## DATA RECORDS
/-! ## Plain stores (R294, R296) -/

/-- A store into a slot of the register cache (R40): it changes gn and clears its poison bit; a pending bit stays set, and nothing stalls (log
entry 30). -/
def Core.cacheStore (c : Core) (va size v : Nat) : Core :=
  let n := (va - c.wp) / 8
  let o := (va - c.wp) % 8
  let old := c.cacheSlot n
  let new := old - (old >>> (8 * o)) % 2 ^ (8 * size) * 2 ^ (8 * o) + v % 2 ^ (8 * size) * 2 ^ (8 * o)
  c.setReg (BitVec.ofNat 5 n) (BitVec.ofNat 64 new)

/-- A store of a local address (R40, R144, R296); the 65th buffered store closes the chunk (R129). -/
def State.storeLocal (s : State) (va size v : Nat) : Res :=
  let c := s.core
  if c.wp ≤ va ∧ va < c.wp + 8 then s.trapN 0x03 va
  else if c.ttStall true va size then s.stallOpen
  else if c.wp ≤ va ∧ va < c.wp + 256 then s.inChunk fun c => (c.cacheStore va size v).step4
  else if (match c.chunk with | some k => decide (64 ≤ k.sstores) | none => false) then s.waitClosed
  else s.inChunk fun c =>
    (c.modChunk fun k => { k with sbuf := cellsOf va size v ++ k.sbuf, sstores := k.sstores + 1 }).step4

/-- Buffers a global store in the open chunk; a line that it stores to first takes a place in the L1 (R58, R59). -/
def State.bufferStore (s : State) (va size v : Nat) (dst : Option Dest) : Res :=
  s.inChunk fun c =>
    let c := if dst.isSome then c.l1Room (va / 64) else c
    (c.modChunk fun k => { k with
      gbuf := cellsOf va size v ++ k.gbuf
      wsig := k.wsig ||| sigBit (lineOf va)
      dests := match dst with
        | some d => (va / 64, d) :: k.dests
        | none => k.dests }).step4

/-- A store of a global address (R58, R111, R129): the first store of the chunk to a line is checked, where its node translates it; a 33rd line
closes the chunk. -/
def State.storeGlobal (s : State) (va size v : Nat) (own : Bool) : Res :=
  let known := match s.core.chunk with
    | some k => k.dests.any fun d => d.1 == va / 64
    | none => false
  let full := match s.core.chunk with
    | some k => decide (32 ≤ k.dests.length)
    | none => false
  let acc : Access := ⟨.store size (BitVec.ofNat 64 v), BitVec.ofNat 64 va, 0⟩
  if known then s.bufferStore va size v none
  else if full then s.waitClosed
  else if own then match s.writeCheck va Req.write with
    | .error (place, f) => s.earlyFault acc place f
    | .ok (s, dst) => s.bufferStore va size v (some dst)
  else match s.routePort va 0, s.remoteFault va with
    | none, _ => s.earlyFault acc remotePark noRoute
    | some _, some why => s.earlyFault acc remotePark (faultOf 0x43 why)
    | some _, none => s.bufferStore va size v (some .remote)

/-- Store(b, a, imm, size) (R294). -/
def State.store (s : State) (b a : Reg) (imm : BitVec 16) (size : Nat) : Res :=
  s.gate [a, b] [] <|
    let va := (s.core.reg a + imm.signExtend 64).toNat
    let v := (s.core.reg b).toNat % 2 ^ (8 * size)
    match s.core.classify true va size with
    | .error e => s.trapN e va
    | .ok .loc => s.storeLocal va size v
    | .ok .own => s.storeGlobal va size v true
    | .ok .rem => s.storeGlobal va size v false

/-! ## Acquire loads, release stores, atomics -/

/-- The result of an atomic or CAS in d: the doubleword, or the word sign-extended (R302, R303). -/
def oldValue (wide : Bit) (v : Nat) : Word := if wide = 1 then zextW 64 v else sextW 32 v

/-- A request to host memory or another node leaves, and the core waits for its data (R299, R302). -/
def State.sendOut (s : State) (a : Access) (hpa port : Option Nat) : Res :=
  .next { s with core := { s.core with out := some (a, hpa), outPort := port } }

/-- The leaf by which the home of a line holds it. -/
def State.heldLeaf (s : State) (va : Nat) : Option Word := (s.l2Find (homeOf (lineOf va)) (lineOf va)).map fun l => l.leaf

/-- LDA (R298, R299): at the home or the own die's replica home; with scope S through the sequencer, and then every number
issued before it has reached the own die too (R148). -/
def State.acquireLoad (s : State) (d a : Reg) (size : Nat) (signed scopeS : Bool) : Res :=
  let va := (s.core.reg a).toNat
  let acc : Access := ⟨.lda size signed scopeS, BitVec.ofNat 64 va, d⟩
  match s.core.classifyGlobal false va size with
  | .error e => s.trapN e va
  | .ok .rem => match s.routePort va 0 with
    | none => s.park acc remotePark noRoute
    | some port => s.sendOut acc none (some port)
  | .ok _ => match s.homeRead (dieOf s.core.pcn) va Req.read scopeS with
    | .fault place f => s.park acc place f
    | .wait => .next s
    | .bad s => s.machineCheck va
    | .host s hpa => s.sendOut acc (some hpa) none
    | .done t l =>
      let repl := match t.heldLeaf va with | some e => leafRepl e | none => false
      if scopeS && repl && !(s.seqDone (dieOf s.core.pcn) && s.noticed s.core.pcn) then .next s
      else
        let l := if scopeS then l else t.ownUpdates t.core.pcn (lineOf va) l
        t.done fun c => c.setReg d (loadValue size signed (lineGet l (va % 64) size))
/-- STR once its fence has been waited for (R298, R299): one event at the home, or a far write, which STR.S awaits. -/
def State.releaseStore (s : State) (va size v : Nat) (scopeS : Bool) (pl : Place) : Res :=
  let p := s.core.pcn
  let acc : Access := ⟨.str size (BitVec.ofNat 64 v) scopeS, BitVec.ofNat 64 va, 0⟩
  let s := { s with core := { s.core with fence := none } }.landCleans p
  let far := fun (s : State) (hpa port : Option Nat) =>
    let a := match hpa with
      | some h => h / 64 * 64 + va % 64
      | none => va
    let w : FarWrite := ⟨p, s.owner, s.core.ctl.mode == .system, cellsOf a size v, some acc, port, va / 64, false⟩
    let s := if hpa.isSome then { s with hostWrites := s.hostWrites ++ [w] } else { s with remoteWrites := s.remoteWrites ++ [w] }
    if scopeS then s.sendOut acc hpa port else s.done id
  match pl with
  | .rem => match s.routePort va 0 with
    | none => s.park acc remotePark noRoute
    | some port => far s none (some port)
  | _ => match s.homeWrite p p va (maskOf va size) (dataAt va size v) Req.write with
    | .fault place f => s.park acc place f
    | .wait => .next s
    | .bad s => s.machineCheck va
    | .host s hpa => far s (some hpa) none
    | .done s _ => s.done fun c => c.l1Drop (lineOf va)

/-- STR (R298): the checks, the wait of FENCE.P or FENCE.S, the store. -/
def State.releaseStr (s : State) (a b : Reg) (size : Nat) (scopeS : Bool) : Res :=
  let va := (s.core.reg a).toNat
  let v := (s.core.reg b).toNat % 2 ^ (8 * size)
  match s.core.classifyGlobal true va size with
  | .error e => s.trapN e va
  | .ok pl =>
    if scopeS && !s.fenceSDone then s.fenceWait
    else if !scopeS && !s.fencePDone s.core.pcn then .next s
    else s.releaseStore va size v scopeS pl

/-- An AMO or CAS (R302, R303): its read-modify-write at the home, or over ZFP. `quiet` is the no-return form of an AMO. -/
def State.atomic (s : State) (acc : Access) (wide : Bit) (quiet : Bool) (f : Rmw) : Res :=
  let va := acc.va.toNat
  let n := if wide = 1 then 8 else 4
  match s.core.classifyGlobal true va n with
  | .error e => s.trapN e va
  | .ok .rem => match s.routePort va 2 with
    | none => s.park acc remotePark noRoute
    | some port =>
      if quiet then
        let w : FarWrite := ⟨s.core.pcn, s.owner, s.core.ctl.mode == Mode.system, [], some acc, some port, va / 64, false⟩
        { s with remoteWrites := s.remoteWrites ++ [w] }.done id
      else s.sendOut acc none (some port)
  | .ok _ =>
    let s := { s with core := { s.core.l1Drop (lineOf va) with sent := false } }
    match s.homeRmw s.core.pcn s.core.pcn va n f false with
    | .fault place e => s.park acc place e
    | .wait => .next { s with core := { s.core with sent := true } }
    | .host s _ => .next s
    | .bad s => s.machineCheck va
    | .done s old => s.done fun c => if quiet then c else c.setReg acc.reg (oldValue wide (lineGet old (va % 64) n))
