namespace Sys2Proof.Machine

/-! ## Clusters (R465) -/

/-- Package number of the cluster of a core. -/
def clusterOf (p : Nat) : Nat := 48 * (p / 384) + 12 * (p % 384 / 24 / 4) + p % 24 / 2

/-- Position of a core in its cluster. -/
def clusterPos (p : Nat) : Nat := p % 24 % 2 + 2 * (p % 384 / 24 % 4)

/-- The core at a position of a cluster. -/
def clusterCore (k pos : Nat) : Nat :=
  384 * (k / 48) + 24 * (4 * (k % 48 / 12) + pos / 2) + 2 * (k % 12) + pos % 2

/-! ## Records (R202, R212) -/

/-- The task record that 32 bytes spell. -/
def taskOf (v : Nat) : TaskRec where
  wid := BitVec.ofNat 64 (fieldOf v 0 8)
  entry := BitVec.ofNat 32 (fieldOf v 8 4)
  budget := BitVec.ofNat 32 (fieldOf v 12 4)
  deadline := BitVec.ofNat 64 (fieldOf v 16 8)
  arg := BitVec.ofNat 64 (fieldOf v 24 8)

/-- The 32 bytes of a task record. -/
def TaskRec.value (r : TaskRec) : Nat :=
  r.wid.toNat + r.entry.toNat * 2 ^ 64 + r.budget.toNat * 2 ^ 96 + r.deadline.toNat * 2 ^ 128 + r.arg.toNat * 2 ^ 192

/-- The team record that 64 bytes spell. -/
def teamOf (v : Nat) : TeamRec where
  bwid := BitVec.ofNat 64 (fieldOf v 0 8)
  entry := BitVec.ofNat 32 (fieldOf v 8 4)
  budget := BitVec.ofNat 32 (fieldOf v 12 4)
  deadline := BitVec.ofNat 64 (fieldOf v 16 8)
  arg := BitVec.ofNat 64 (fieldOf v 24 8)
  size := fieldOf v 0x20 2
  width := fieldOf v 0x22 1
  height := fieldOf v 0x23 1
  onedie := fieldOf v 0x24 1 == 1
  ttp := BitVec.ofNat 64 (fieldOf v 0x28 8)

/-- The 64 bytes of a team record. -/
def TeamRec.value (t : TeamRec) : Nat :=
  (TaskRec.mk t.bwid t.entry t.budget t.deadline t.arg).value +
    (t.size + t.width * 2 ^ 16 + t.height * 2 ^ 24 + (if t.onedie then 2 ^ 32 else 0) + t.ttp.toNat * 2 ^ 64) * 2 ^ 256

/-- The record that a queue entry holds as a number, its bytes, and an entry's body with a record read anew. -/
def Body.value (b : Body) : Nat := match b with
  | .task r | .member r _ _ => r.value
  | .team t => t.value
def Body.bytes (b : Body) : Nat := match b with
  | .team _ => 64
  | _ => 32
def Body.reread (b : Body) (v : Nat) : Body := match b with
  | .task _ => .task (taskOf v)
  | .member _ slot i => .member (taskOf v) slot i
  | .team _ => .team (teamOf v)

/-- Bits of the fields of a WID together (R198). -/
def Header.widBits (h : Header) : Nat := (h.widths.take h.nf).foldl (· + ·) 0

/-- Bits of the member part (R201). -/
def Header.memberBits (h : Header) : Nat := (h.widths.take (h.tf + 1)).foldl (· + ·) 0

/-- ENTRY is word-aligned and below 0x2_0000 (R396). -/
def entryOk (e : BitVec 32) : Bool := e.toNat % 4 == 0 && decide (e.toNat < 0x20000)

/-- The checks of a task record (R396). -/
def State.taskOk (s : State) (r : TaskRec) : Bool := entryOk r.entry && decide (r.wid.toNat < 2 ^ s.header.widBits)

/-- The checks of a team record (R397, R212); the first number is its 64 bytes. -/
def State.teamOk (s : State) (v : Nat) : Bool :=
  let t := teamOf v
  decide (1 ≤ t.size) && decide (t.size ≤ 1536) && decide (1 ≤ t.width) && decide (t.width ≤ 48) && decide (1 ≤ t.height) &&
    decide (t.height ≤ 32) && decide (fieldOf v 0x24 4 ≤ 1) && fieldOf v 0x30 16 == 0 && decide (t.size ≤ t.width * t.height) &&
    decide (t.size ≤ 2 ^ s.header.memberBits) && (!t.onedie || (decide (t.width ≤ 24) && decide (t.height ≤ 16))) &&
    s.header.tf != 0xFF && entryOk t.entry && decide (t.bwid.toNat < 2 ^ s.header.widBits) &&
    t.bwid.toNat % 2 ^ s.header.memberBits == 0 &&
    (t.ttp == 0 || (t.ttp.toNat % 8 == 0 && decide (globalBase ≤ t.ttp.toNat) && decide (t.ttp.toNat < 2 ^ 57) &&
      nodeOf t.ttp.toNat == s.mgmt.nodew.toNat))

/-! ## Keys (R203) -/

/-- The key of an entry as one number, compared from left to right. -/
def Entry.key (e : Entry) : Nat := ((e.deadline.toNat * 2 ^ 64 + e.tb.toNat) * 2 ^ 11 + e.src.toNat) * 2 ^ 32 + e.seq

/-- Entries in rising order of their keys. -/
def sortEntries (es : List Entry) : List Entry := sortBy (fun (x y : Entry) => decide (x.key ≤ y.key)) es

/-- The deadline a record gets at its insertion (R203). -/
def State.deadlineFor (s : State) (d : Word) : Word :=
  if d = 0 then BitVec.ofNat 64 (min (s.tb.toNat + 2 ^ 32) (2 ^ 64 - 1)) else d

/-- A body whose deadline field is replaced. -/
def Body.withDeadline (b : Body) (d : Word) : Body := match b with
  | .task r => .task { r with deadline := d }
  | .member r slot i => .member { r with deadline := d } slot i
  | .team t => .team { t with deadline := d }

/-- The deadline field of a body. -/
def Body.deadline (b : Body) : Word := match b with
  | .task r => r.deadline
  | .member r _ _ => r.deadline
  | .team t => t.deadline

/-- A new entry with its stamp (R203). -/
def State.stampEntry (s : State) (b : Body) (src : BitVec 11) : State × Entry :=
  let seq := match s.stamps.find? fun x => x.1 == src with
    | some (_, tb, n) => if tb = s.tb then n else 0
    | none => 0
  let d := s.deadlineFor b.deadline
  ({ s with stamps := upsert (fun x => x.1 == src) (fun _ => (src, s.tb, seq + 1)) (src, s.tb, seq + 1) s.stamps },
    ⟨b.withDeadline d, d, s.tb, src, seq⟩)

/-! ## Queues (R207, R208) -/

/-- The parent of a queue; the package queue has none. -/
def QueueId.parent : QueueId → Option QueueId
  | .core p => some (.cluster (clusterOf p))
  | .cluster k => some (.die (k / 48))
  | .die _ => some .package
  | .package => none

def QueueId.capacity : QueueId → Nat
  | .core _ => 16
  | .cluster _ => 128
  | .die _ => 1024
  | .package => 8192

def QueueId.lowWater : QueueId → Nat
  | .core _ => 2
  | .cluster _ => 16
  | .die _ => 128
  | .package => 0

/-- The queue number n: cores 0 to 1,535, clusters to 1,727, dies to 1,731, then the package queue. -/
def queueOf (n : Nat) : QueueId :=
  if n < 1536 then .core n else if n < 1728 then .cluster (n - 1536) else if n < 1732 then .die (n - 1728) else .package

/-- A queue of the package. -/
def State.queue (s : State) (i : QueueId) : SchedQ := (s.queues.find? fun q => q.id == i).getD ⟨i, [], []⟩

/-- Puts a queue back. -/
def State.setQueue (s : State) (q : SchedQ) : State :=
  { s with queues := upsert (fun x => x.id == q.id) (fun _ => q) q s.queues }

/-- A queue takes no insertion until its block in transit has been accepted (R208). -/
def State.accepts (s : State) (i : QueueId) : Bool := (s.queue i).upBlock.isEmpty

/-- Plain records and member records. -/
def Body.isMember : Body → Bool
  | .member .. => true
  | _ => false

/-- The 8 entries with the largest keys among those that satisfy p leave as the queue's block. -/
def SchedQ.sendUp (q : SchedQ) (p : Entry → Bool) : SchedQ :=
  let out := (sortEntries (q.entries.filter p)).reverse.take 8
  { q with entries := q.entries.filter (fun e => !out.contains e), upBlock := out }

/-- Overflow, and the plain entries of a reserved core's queue (R208, R209). -/
def State.overflow (s : State) (i : QueueId) : State :=
  let q := s.queue i
  if !q.upBlock.isEmpty then s
  else if i.capacity < q.entries.length then s.setQueue (q.sendUp fun _ => true)
  else match i with
    | .core p =>
      if (s.getCore p).reserved.isSome && q.entries.any (fun e => !e.body.isMember) then s.setQueue (q.sendUp fun e => !e.body.isMember)
      else s
    | _ => s

/-- Insert (R208): the entries of one block, or one entry. -/
def State.insert (s : State) (i : QueueId) (es : List Entry) : State :=
  let q := s.queue i
  (s.setQueue { q with entries := q.entries ++ es }).overflow i

/-- Inserts a body in a queue as a new entry. -/
def State.insertBody (s : State) (i : QueueId) (b : Body) (src : BitVec 11) : State :=
  let (s, e) := s.stampEntry b src
  s.insert i [e]

/-- Entries that the spill region holds room for (R208, R221). -/
def State.spillRoom (s : State) : Nat := s.mgmt.pqsn.toNat - s.spill.length

/-- The address of place i of the spill region, when it is one of this node (R221). -/
def State.spillVa (s : State) (i : Nat) : Option Nat :=
  let a := s.mgmt.pqsb.toNat + 64 * i
  if globalBase ≤ a ∧ a < 2 ^ 57 ∧ nodeOf a = s.mgmt.nodew.toNat then some a else none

## WORK TO COMPLETE
What you return should be the lines from the beginning of the records through the one that contains "let n := (va - c.wp) / 8", repeated exactly and with no additions.

## THE ANSWER
/-! ## Plain stores (R294, R296) -/

/-- A store into a slot of the register cache (R40): it changes gn and clears its poison bit; a pending bit stays set, and nothing stalls (log
entry 30). -/
def Core.cacheStore (c : Core) (va size v : Nat) : Core :=
  let n := (va - c.wp) / 8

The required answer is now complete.